Objective:  

Objective: To report clinical, imaging and genetic findings in a case of ARSACS from India

Background: ARSACS was described initially from Quebec, Canada, and later from few other countries, but there is no clinical report of a genetically proven case from India. We report a case from Western India with typical clinical and imaging features, that was subsequently found to harbor a novel duplication in the SACS gene.

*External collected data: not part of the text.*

-- ==== Sys2Proof/Machine/Stops.lean ====
section
/-! DEFINITION. Machine/Stops.lean: pieces of split operands (R124 to R126), the sweeps of each stop (Tables 5-1 and
5-2), the error-free transforms (R136) and the exact accumulator (R138 to R141). -/

namespace Sys2Proof.Machine

/-- The hi piece of a Tuba32 value: rounded to 12 significand bits, ties to even, exponent unbounded (R124). -/
def pieceHi (a : Ex) : Ex := if a.mag = 0 then Ex.zero else (a.roundSig 12 .near).1

/-- The lo piece: a less its hi piece, exactly (R124). -/
def pieceLo (a : Ex) : Ex := a.sub (pieceHi a)

/-- A piece of a Tuba32 operand: 1 hi, 0 lo; void splits into void pieces (R125). -/
def pieceTb (i : Nat) (a : Num) : Num := a.map (fun x => if i = 1 then pieceHi x else pieceLo x)

/-- A piece of a Horn32 operand (R126). -/
def pieceHn (i : Nat) (c : Nat) : Int :=
  if i = 0 then (bits c 0 11 : Nat) else if i = 1 then (bits c 11 11 : Nat) else toSigned (bits c 22 10) 10

/-- The sweeps of a Tuba32 stop: stationary piece and streamed piece, 1 for hi and 0 for lo (Table 5-1). -/
def sweepsTb (stop : Nat) : List (Nat × Nat) :=
  if stop = 1 then [(1, 1)] else if stop = 2 then [(0, 1), (1, 0), (1, 1)] else [(0, 0), (0, 1), (1, 0), (1, 1)]

/-- The sweeps of a Horn32 stop: stationary piece and streamed piece (Table 5-2). -/
def sweepsHn (stop : Nat) : List (Nat × Nat) :=
  if stop = 1 then [(2, 2)]
  else if stop = 2 then [(1, 2), (2, 1), (2, 2)]
  else [(0, 2), (1, 1), (2, 0), (1, 2), (2, 1), (2, 2)]

/-- The sweeps of a pass; one for a format that is not split (R128). -/
def sweepsOf (f : Fmt) (stop : Nat) : List (Nat × Nat) :=
  match f with
  | .tb32 => sweepsTb stop
  | .hn32 => sweepsHn stop
  | _ => [(1, 1)]

/-- Two-sum: s and t with their flags (R136, R137). -/
def twoSum (a b : Nat) : (Nat × Nat) × (Nat × Nat) :=
  match Fmt.tb32.read a, Fmt.tb32.read b with
  | some x, some y =>
    let s := Fmt.tb32.round (some (x.add y)) .near
    match Fmt.tb32.read s.1 with
    | some v => (s, Fmt.tb32.round (some ((x.add y).sub v)) .near)
    | none => (s, (Fmt.tb32.voidCode, 0))
  | _, _ => ((Fmt.tb32.voidCode, 0), (Fmt.tb32.voidCode, 0))

/-- Two-product: p and e with their flags (R136, R137). -/
def twoProd (a b : Nat) : (Nat × Nat) × (Nat × Nat) :=
  match Fmt.tb32.read a, Fmt.tb32.read b with
  | some x, some y =>
    let p := Fmt.tb32.round (some (x.mul y)) .near
    match Fmt.tb32.read p.1 with
    | some v => (p, Fmt.tb32.round (some ((x.mul y).sub v)) .near)
    | none => (p, (Fmt.tb32.voidCode, 0))
  | _, _ => ((Fmt.tb32.voidCode, 0), (Fmt.tb32.voidCode, 0))

/-! ### The exact accumulator -/

/-- What an add brings to an accumulator: a value in units of 2^-276, VOID, RANGE_LOST and the poison mark. -/
abbrev XAdd := Int × Bool × Bool × Bool

/-- Add to an accumulator (R139, R141). -/
def XAcc.addX (x : XAcc) (a : XAdd) : XAcc :=
  let e := x.v.toInt + a.1
  let lim : Int := (2 ^ 575 : Nat)
  { v := BitVec.ofInt 576 e, void := x.void || a.2.1,
    lost := x.lost || a.2.2.1 || decide (e < -lim) || decide (lim ≤ e), poison := x.poison || a.2.2.2 }

/-- The add of one value, times 2^w (R139). -/
def xaddOf (n : Num) (w : Nat) (mark : Bool) : XAdd :=
  match n with
  | none => (0, true, false, mark)
  | some x => ((x.scale w).units (-276), false, false, mark)

/-- The add of many values, such as the lanes of one `v.xadd`. DESIGN CHOICE (log 89): RANGE_LOST is judged on their exact sum, as one
add; R139 does not say whether each lane is judged. -/
def xaddSum (l : List XAdd) : XAdd :=
  l.foldl (fun a b => (a.1 + b.1, a.2.1 || b.2.1, a.2.2.1 || b.2.2.1, a.2.2.2 || b.2.2.2)) (0, false, false, false)

/-- The value that an accumulator reads out: void, void with INV, or V (R140). -/
def XAcc.value (x : XAcc) : Num × Nat :=
  if x.void then (none, 0)
  else if x.lost then (none, flagInv)
  else (some ⟨decide (x.v.toInt < 0), x.v.toInt.natAbs, -276, false⟩, 0)

/-- Read out into a format (R140). -/
def XAcc.readOut (x : XAcc) (f : Fmt) (r : Rnd) : Nat × Nat :=
  let (n, fl) := x.value
  let (c, fl2) := f.round n r
  (c, Nat.lor fl fl2)

/-- The 80 B image (Table 5-6). -/
def XAcc.image (x : XAcc) : List (BitVec 8) :=
  leBytes 80 (x.v.toNat + b2n x.void * 2 ^ 576 + b2n x.lost * 2 ^ 577 + 2 ^ 584)

/-- The add that an image brings (R141). -/
def imageAdd (bs : List (BitVec 8)) (mark : Bool) : XAdd :=
  let n := leNat bs
  if bits n 584 8 = 1 then (toSigned (bits n 0 576) 576, bitAt n 576, bitAt n 577, mark)
  else (0, true, false, mark)

/-- An accumulator from its image, for CTX_RESTORE. -/
def XAcc.ofImage (bs : List (BitVec 8)) : XAcc :=
  let n := leNat bs
  { v := BitVec.ofNat 576 n, void := bitAt n 576, lost := bitAt n 577, poison := false }

end Sys2Proof.Machine
end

Methods: Clinical, imaging and genetic descriptive Case report

Results: A 12-year old boy presented with difficulty walking and poor balance since age 4, mild delay in reaching motor milestones and poor scholastic performance. Family history was negative , with no parental consanguinity. Extraocular movements were abnormal with saccadic pursuit, and normal saccades. Speech had a spastic and ataxic quality. Dysmetria and ataxia were present in upper limbs. Gait was ataxic, with difficulty walking tandem. Pes cavus was present. Deep tendon reflexes were absent in legs.  Biochemical workup for alternative causes of ataxia was negative, as was gene testing for FA.  MRI showed cerebellar superior vermian atrophy [Figure 1], linear ‘striped’ pontine hypointensities [Figure 2], and thickened middle cerebellar peduncles. EMG showed severe axonal and demyelinating neuropathy in all limbs, with absent SNAPs in legs, reduced CMAPs and low velocities. Funduscopic examination revealed myelinated nerve fibers radiating from optic disc and embedding retinal vessels. [Figure 3] Optical coherence tomogram showed thickening of retinal nerve fiber layer.

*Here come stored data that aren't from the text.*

-- ==== Sys2Proof/Machine/Mx.lean ====
section
/-! DEFINITION. Machine/Mx.lean: the matrix feed and array (R169 to R201, R387): the passes, their timing, the column
sums, and the bell queue's producer side. Times are counts of the core's issued sc (R178). -/

namespace Sys2Proof.Machine

open Sys2Proof

/-! ### Formats and shapes -/

/-- Values per PE (Table 7-1). -/
def perPe (f : Fmt) : Nat :=
  match f with
  | .pc4 => 4
  | .ff8 => 2
  | .sh8 => 2
  | .oc8 => 2
  | _ => 1

/-- Is the column sum a Horn32 (Table 7-1)? -/
def hornSum (f : Fmt) : Bool := f.isInt

/-- Is the format split into pieces (R127)? -/
def isSplit (f : Fmt) : Bool := f == .tb32 || f == .hn32

/-- Bytes per stored tile row (Table 7-1). -/
def rowBytes71 (f : Fmt) : Nat := if isSplit f then 512 else 256

/-- Bytes per weight vector (Table 7-1). -/
def vecBytes71 (f : Fmt) : Nat := 16 * f.width

/-- Bytes per stored tile row that a shape reads (Table 8-3). -/
def rowBytes (f : Fmt) (shape : Nat) : Nat := if shape = 2 then rowBytes71 f / 2 else rowBytes71 f

/-- Bytes per weight read that a shape reads (Table 8-3). -/
def readBytes (f : Fmt) (shape : Nat) : Nat :=
  if shape = 2 then 2 * vecBytes71 f else if shape = 4 then 256 else vecBytes71 f

/-- Stored tile rows (Table 8-3). -/
def tileRows (shape : Nat) : Nat := if shape = 1 then 64 else 128

/-- Block height R_b (Table 8-2). -/
def blockHeight (shape : Nat) : Nat := if shape = 1 then 64 else if shape = 3 then 32 else 128

/-- Greatest timing column (R194). -/
def kappaMax (shape : Nat) : Nat := if shape = 2 then 63 else 127

/-- The pass latency: 257 in shape 0 (R177, R194). -/
def passLatency (shape : Nat) : Nat := blockHeight shape + kappaMax shape + 2

/-- Rows per read (R200). -/
def rowsPerRead (shape : Nat) : Nat := if shape = 1 then 2 else if shape = 3 then 4 else 1

/-- Tiles that a read fills together (R186, R197); shape 4 adds its two lanes into one sum (R195). -/
def tilesPerRead (f : Fmt) (shape : Nat) : Nat := if shape = 4 then 1 else perPe f

/-! ### A pass -/

/-- The format of a pass. -/
def Pass.format (p : Pass) : Fmt := fmtOfTy p.fmt

/-- Its sweeps (Tables 5-1, 5-2). -/
def Pass.sweeps (p : Pass) : List (Nat × Nat) := sweepsOf p.format p.stop

/-- First weight read of sweep k, from 0 (R183). -/
def Pass.sweepStart (p : Pass) (k : Nat) : Nat := p.s1 + 128 * k

/-- First weight read of its last sweep. -/
def Pass.lastSweep (p : Pass) : Nat := p.sweepStart (p.sweeps.length - 1)

/-- sc of its last weight read. -/
def Pass.lastRead (p : Pass) : Nat := p.lastSweep + p.count - 1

            Targeted gene testing for a SACS gene mutation showed a homozygous four base pair duplication in exon 10 of the gene (chr13:23906322-23906325dupTCAC; Depth: 419x) that resulted in a frameshift and premature truncation of the protein 2 amino acids downstream to codon 3898 (p.Asp3898GlufsTer2; ENST00000382298) that was of pathogenic significance. The parents were both heterozygous for the same four-base pair duplication, providing further proof of pathogenicity.

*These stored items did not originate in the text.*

-- ==== Sys2Proof/Machine/Bundle.lean ====
section
/-! DEFINITION. Machine/Bundle.lean: one schedule cycle of a core (R146 to R162, R205 to R213, R240 to R253): what makes
a bundle wait, the checks at issue, the phases of an sc in the order of R245, and what its end brings. The CT row opens an
sc; every other row of the core runs the phases up to its own; the next CT row closes what is left (log 9). -/

namespace Sys2Proof.Machine

open Sys2Proof

/-! ### What a bundle reads and writes -/

/-- The contract level of a task slot. -/
def Device.levelOf (d : Device) (t : Nat) : Nat := (d.task t).level

/-- Work per beat of core c: BEAT_SC of a running level-1 task, else 1,600 (R74, R377). -/
def Device.workSc (d : Device) (c : Nat) : Nat :=
  match (d.core c).running with
  | some t => if (d.task t).level = 1 then (d.task t).beatSc else 1600
  | none => 1600

/-- The pass that the MX slot of a bundle starts in the sc numbered n, with the feed that it meets. -/
def Device.mxAt (d : Device) (c t : Nat) (w : BitVec 384) (index n : Nat) : Option (MF × Pass × Mx) :=
  let s := slotOf w 3
  if opc s = 1 then
    let k := d.core c
    let m := k.mx.promote n
    let f := mf s
    let p := k.mkPass t (d.levelOf t == 1) f index (d.region c).count d.gate.e n
    some (f, { p with s1 := passStart m p }, m)
  else none

/-- The pointers of a core. -/
def Core.ptr (k : Core) (p : Nat) : BitVec 96 := Sparse.get 0 k.ptrs p

/-- The physical ranges that a bundle reads at issue (R157): copy sources, pass spans, vector operands, the send block and
the head entry of a receive. -/
def Device.bundleReads (d : Device) (c t : Nat) (w : BitVec 384) (index n : Nat) : List (Nat × Nat) :=
  let k := d.core c
  let b := k.bound t
  let phys := fun (r : Nat × Nat) => (spadPa b r.1, r.2)
  let q := qf (slotOf w 6)
  (if opc (slotOf w 2) = 1 then (k.copyRanges c t (slotOf w 2)).1 else [])
  ++ (match d.mxAt c t w index n with
      | some (_, p, _) => (if p.keep then [] else [phys p.xSpan]) ++ [phys p.wSpan]
      | none => [])
  ++ ((vf (slotOf w 4)).reads k.ptr ++ (vf (slotOf w 5)).reads k.ptr).map phys
  ++ (if q.op = 0x10 then [phys (q.addr * 32, 64)] else [])
  ++ (if q.op = 0x11 || q.op = 0x12 then
        match k.recvQueue t q with
        | some r => [(ringPa b (k.qEntry t r) (k.qState (qBase b + r)).head, 32)]
        | none => []
      else [])

/-- The physical ranges that a bundle writes or registers as write-pending. -/
def Device.bundleWrites (d : Device) (c t : Nat) (w : BitVec 384) : List (Nat × Nat) :=
  let k := d.core c
  let b := k.bound t
  let q := qf (slotOf w 6)
  (if opc (slotOf w 2) = 1 then (k.copyRanges c t (slotOf w 2)).2 else [])
  ++ ((vf (slotOf w 4)).writes k.ptr ++ (vf (slotOf w 5)).writes k.ptr).map (fun r => (spadPa b r.1, r.2))
  ++ (if q.op = 0x11 || q.op = 0x12 then
        match k.recvQueue t q with
        | some r => [(spadPa b (q.addr * 32), 32 + k.recvLen t r)]
        | none => []
      else [])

Conclusions: This first clinical and genetically confirmed report of Indian ARSACS reinforces the view that this rare inherited ataxia has a typical, possibly unique combination of clinical, electrophysiologic, and imaging findings that can alert clinicians to the diagnosis in young-onset recessive ataxia.

References:

1. Duquette A, Brais B, Bouchard JP, Mathieu J. Mov Disord. Clinical presentation and early evolution of spastic ataxia of Charlevoix-Saguenay. 2013 Dec;28(14):2011-4.
2. Martin MH, Bouchard JP, Sylvain M, St-Onge O, Truchon S. Autosomal recessive spastic ataxia of Charlevoix-Saguenay: a report of MR imaging in 5 patients. AJNR Am J Neuroradiol. 2007 Sep;28(8):1606-8.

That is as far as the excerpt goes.